Hi Yasuaki,
On Wed, Jul 23, 2014 at 05:56:07PM +0900, Yasuaki Ishimatsu wrote:
>(2014/07/22 17:04), Wanpeng Li wrote:
>> [  220.262093] BUG: unable to handle kernel NULL pointer dereference at 
>> 0000000000000004
>> [  220.262104] IP: [<ffffffff810e7ac9>] find_busiest_group+0x2b9/0xa30
>> [  220.262111] PGD 5a9d5067 PUD 13067 PMD 0
>> [  220.262117] Oops: 0000 [#3] SMP
>> [...]
>> [  220.262245] Call Trace:
>> [  220.262252]  [<ffffffff810e8396>] load_balance+0x156/0x980
>> [  220.262259]  [<ffffffff816eeffe>] ? _raw_spin_unlock_irqrestore+0x2e/0xa0
>> [  220.262266]  [<ffffffff810e9aa3>] idle_balance+0xe3/0x150
>> [  220.262270]  [<ffffffff816ec4e7>] __schedule+0x797/0x8d0
>> [  220.262277]  [<ffffffff816ec934>] schedule+0x24/0x70
>> [  220.262283]  [<ffffffff816e9cd9>] schedule_timeout+0x119/0x1f0
>> [  220.262294]  [<ffffffff810bb6e0>] ? lock_timer_base+0x70/0x70
>> [  220.262301]  [<ffffffff816e9dc9>] 
>> schedule_timeout_uninterruptible+0x19/0x20
>> [  220.262308]  [<ffffffff810bd3e8>] msleep+0x18/0x20
>> [  220.262317]  [<ffffffff813aa11a>] lock_device_hotplug_sysfs+0x2a/0x50
>> [  220.262323]  [<ffffffff813aa16e>] online_store+0x2e/0x80
>> [  220.262358]  [<ffffffff813a873b>] dev_attr_store+0x1b/0x20
>> [  220.262366]  [<ffffffff812292fd>] sysfs_write_file+0xdd/0x160
>> [  220.262377]  [<ffffffff811b7e78>] vfs_write+0xc8/0x170
>> [  220.262384]  [<ffffffff811b83ca>] SyS_write+0x5a/0xa0
>> [  220.262388]  [<ffffffff816f76b9>] system_call_fastpath+0x16/0x1b
>> 
>> Last level cache shared map is built during cpu up and build sched domain
>> routine takes advantage of it to setup sched domain cpu topology, however,
>> llc shared map is unreleased during cpu disable which lead to invalid sched
>> domain cpu topology. This patch fix it by release llc shared map correctly
>> during cpu disable.
>> 
>
>I posted a latest patch as follows:
>https://lkml.org/lkml/2014/7/22/1018
>
>Could you confirm the patch fixes your issue?
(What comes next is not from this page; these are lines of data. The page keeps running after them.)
-- ==== Sys2Proof/Machine/Crypto.lean ====
section
/-! DEFINITION. CRC-32, SHA-256 and ECDSA over P-256 as the regulator and the lifecycle unit use them (spec 08 R211, R216, R233,
13 R358, 15 R394, R395). The algorithms are those of IEEE 802.3, FIPS 180-4 and FIPS 186-4 (log entry 23). -/

namespace Sys2Proof.Machine

/-! ### CRC-32 -/

/-- One bit of the reflected CRC-32 register. -/
def crcBit (c : Word) : Word := if c.getLsbD 0 then (c >>> 1) ^^^ 0xEDB88320 else c >>> 1
/-- One byte. -/
def crcByte (c : Word) (b : Byte) : Word := (List.range 8).foldl (fun c _ => crcBit c) (c ^^^ b.setWidth 32)
/-- CRC-32 of a byte string. -/
def crc32 (l : List Byte) : Word := (l.foldl crcByte 0xFFFFFFFF) ^^^ 0xFFFFFFFF

/-! ### SHA-256 -/

/-- The 64 round constants. -/
def shaK : List Word :=
  [0x428A2F98, 0x71374491, 0xB5C0FBCF, 0xE9B5DBA5, 0x3956C25B, 0x59F111F1, 0x923F82A4, 0xAB1C5ED5,
   0xD807AA98, 0x12835B01, 0x243185BE, 0x550C7DC3, 0x72BE5D74, 0x80DEB1FE, 0x9BDC06A7, 0xC19BF174,
   0xE49B69C1, 0xEFBE4786, 0x0FC19DC6, 0x240CA1CC, 0x2DE92C6F, 0x4A7484AA, 0x5CB0A9DC, 0x76F988DA,
   0x983E5152, 0xA831C66D, 0xB00327C8, 0xBF597FC7, 0xC6E00BF3, 0xD5A79147, 0x06CA6351, 0x14292967,
   0x27B70A85, 0x2E1B2138, 0x4D2C6DFC, 0x53380D13, 0x650A7354, 0x766A0ABB, 0x81C2C92E, 0x92722C85,
   0xA2BFE8A1, 0xA81A664B, 0xC24B8B70, 0xC76C51A3, 0xD192E819, 0xD6990624, 0xF40E3585, 0x106AA070,
   0x19A4C116, 0x1E376C08, 0x2748774C, 0x34B0BCB5, 0x391C0CB3, 0x4ED8AA4A, 0x5B9CCA4F, 0x682E6FF3,
   0x748F82EE, 0x78A5636F, 0x84C87814, 0x8CC70208, 0x90BEFFFA, 0xA4506CEB, 0xBEF9A3F7, 0xC67178F2]
/-- The initial hash value. -/
def shaH : List Word :=
  [0x6A09E667, 0xBB67AE85, 0x3C6EF372, 0xA54FF53A, 0x510E527F, 0x9B05688C, 0x1F83D9AB, 0x5BE0CD19]

/-- The small sigma and big sigma functions. -/
def shaS (a b c : Nat) (x : Word) : Word := x.rotateRight a ^^^ x.rotateRight b ^^^ x.rotateRight c
/-- Small sigma: two rotations and a shift. -/
def shaT (a b c : Nat) (x : Word) : Word := x.rotateRight a ^^^ x.rotateRight b ^^^ (x >>> c)

/-- Extends a reversed message schedule by `n` words. -/
def shaExtend : Nat → List Word → List Word
  | 0, w => w
  | n + 1, w => shaExtend n
      ((shaT 17 19 10 (w.getD 1 0) + w.getD 6 0 + shaT 7 18 3 (w.getD 14 0) + w.getD 15 0) :: w)

/-- One round on the eight working variables. -/
def shaRound (v : List Word) (kw : Word × Word) : List Word :=
  match v with
  | [a, b, c, d, e, f, g, h] =>
    let t1 := h + shaS 6 11 25 e + ((e &&& f) ^^^ (~~~e &&& g)) + kw.1 + kw.2
    let t2 := shaS 2 13 22 a + ((a &&& b) ^^^ (a &&& c) ^^^ (b &&& c))
    [t1 + t2, a, b, c, d + t1, e, f, g]
  | v => v

/-- A big-endian number from bytes. -/
def beNat (l : List Byte) : Nat := l.foldl (fun x b => 256 * x + b.toNat) 0

/-- The compression function on one 64-byte block. -/
def shaBlock (h : List Word) (blk : List Byte) : List Word :=
  let w := ((List.range 16).map (fun i => BitVec.ofNat 32 (beNat ((blk.drop (4 * i)).take 4)))).reverse
  let v := ((shaK.zip (shaExtend 48 w).reverse).foldl shaRound h)
  (h.zip v).map (fun p => p.1 + p.2)

/-- Folds the compression over whole blocks. -/
def shaBlocks : Nat → List Word → List Byte → List Word
  | 0, h, _ => h
  | n + 1, h, l => shaBlocks n (shaBlock h (l.take 64)) (l.drop 64)

/-- Big-endian bytes of a number. -/
def beBytes (n x : Nat) : List Byte := (List.range n).map (fun i => BitVec.ofNat 8 (x / 256 ^ (n - 1 - i)))

/-- SHA-256. -/
def sha256 (l : List Byte) : List Byte :=
  let n := l.length
  let padded := l ++ [0x80] ++ List.replicate ((119 - n % 64) % 64) 0 ++ beBytes 8 (8 * n)
  (shaBlocks (padded.length / 64) shaH padded).flatMap (fun w => beBytes 4 w.toNat)

/-! ### P-256 -/

/-- The field prime. -/
def p256 : Nat := 0xFFFFFFFF00000001000000000000000000000000FFFFFFFFFFFFFFFFFFFFFFFF
/-- The group order. -/
def n256 : Nat := 0xFFFFFFFF00000000FFFFFFFFFFFFFFFFBCE6FAADA7179E84F3B9CAC2FC632551
/-- The curve coefficient b; a is −3. -/
def b256 : Nat := 0x5AC635D8AA3A93E7B3EBBD55769886BC651D06B0CC53B0F63BCE3C3E27D2604B
/-- The base point. -/
def g256 : Nat × Nat :=
  (0x6B17D1F2E12C4247F8BCE6E563A440F277037D812DEB33A0F4A13945D898C296,
   0x4FE342E2FE1A7F9B8EE7EB4A7C0F9E162BCE33576B315ECECBB6406837BF51F5)

/-- x ^ e mod m over the `k` low bits of the exponent. -/
def powMod (m : Nat) : Nat → Nat → Nat → Nat
  | 0, _, _ => 1 % m
  | k + 1, x, e => (if e % 2 = 1 then x else 1) * powMod m k (x * x % m) (e / 2) % m

/-- The inverse modulo a prime. -/
def invMod (m x : Nat) : Nat := powMod m 256 (x % m) (m - 2)

/-- Subtraction in the field. -/
def subP (a b : Nat) : Nat := (a + p256 - b % p256) % p256

/-- Point addition; `none` is the point at infinity. -/
def ecAdd : Option (Nat × Nat) → Option (Nat × Nat) → Option (Nat × Nat)
  | none, q => q
  | p, none => p
  | some (x1, y1), some (x2, y2) =>
    if x1 = x2 ∧ (y1 + y2) % p256 = 0 then none
    else
      let l := if x1 = x2 then (3 * x1 * x1 + p256 - 3) * invMod p256 (2 * y1) % p256
        else subP y2 y1 * invMod p256 (subP x2 x1) % p256
      let x3 := subP (subP (l * l % p256) x1) x2
      some (x3, subP (l * subP x1 x3 % p256) y1)

/-- Scalar multiple over the `k` low bits. -/
def ecMul : Nat → Nat → Option (Nat × Nat) → Option (Nat × Nat)
  | 0, _, _ => none
  | k + 1, e, p => ecAdd (if e % 2 = 1 then p else none) (ecMul k (e / 2) (ecAdd p p))

/-- The point lies on the curve. -/
def onCurve (x y : Nat) : Bool :=
  decide (x < p256 ∧ y < p256) && (y * y % p256 == (x * x * x + (p256 - 3) * x + b256) % p256)

/-- ECDSA verification of signature (r, s) by key (x, y) over the digest number `e`. -/
def ecdsaOk (x y r s e : Nat) : Bool :=
  if r = 0 ∨ n256 ≤ r ∨ s = 0 ∨ n256 ≤ s ∨ !onCurve x y then false
  else
    let w := invMod n256 s
    match ecAdd (ecMul 256 (e * w % n256) (some g256)) (ecMul 256 (r * w % n256) (some (x, y))) with
    | some (x1, _) => x1 % n256 == r
    | none => false

/-- A 128-byte tag, key X and Y then r and s, verifies over a message under a key digest (08 R233, 15 R395). -/
def tagOk (digest : List Byte) (tag msg : List Byte) : Bool :=
  decide (tag.length = 128) && (sha256 (tag.take 64) == digest) &&
    ecdsaOk (beNat (tag.take 32)) (beNat ((tag.drop 32).take 32)) (beNat ((tag.drop 64).take 32)) (beNat (tag.drop 96))
      (beNat (sha256 msg))

end Sys2Proof.Machine
end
Sorry for the late, there is still call trace w/ your patch applied. The
call trace is in attachment.

Regards,
Wanpeng Li 

>
>Thanks,
>Yasuaki Ishimatsu
>
>> Signed-off-by: Wanpeng Li <wanpeng...@linux.intel.com>
>> ---
>> v1 -> v2:
>>   * fix subject line
>> 
>>   arch/x86/kernel/smpboot.c | 3 +++
>>   1 file changed, 3 insertions(+)
>> 
>> diff --git a/arch/x86/kernel/smpboot.c b/arch/x86/kernel/smpboot.c
>> index 5492798..0134ec7 100644
>> --- a/arch/x86/kernel/smpboot.c
>> +++ b/arch/x86/kernel/smpboot.c
>> @@ -1292,6 +1292,9 @@ static void remove_siblinginfo(int cpu)
>>   
>>      for_each_cpu(sibling, cpu_sibling_mask(cpu))
>>              cpumask_clear_cpu(cpu, cpu_sibling_mask(sibling));
>> +    for_each_cpu(sibling, cpu_llc_shared_mask(cpu))
>> +            cpumask_clear_cpu(cpu, cpu_llc_shared_mask(sibling));
>> +    cpumask_clear(cpu_llc_shared_mask(cpu));
>>      cpumask_clear(cpu_sibling_mask(cpu));
>>      cpumask_clear(cpu_core_mask(cpu));
>>      c->phys_proc_id = 0;
>> 
>
when run "xl vcpu-set 0 2", the dom0 only report "broke affinity ..."
when run "xl vcpu-set 0 26", the call trace happens.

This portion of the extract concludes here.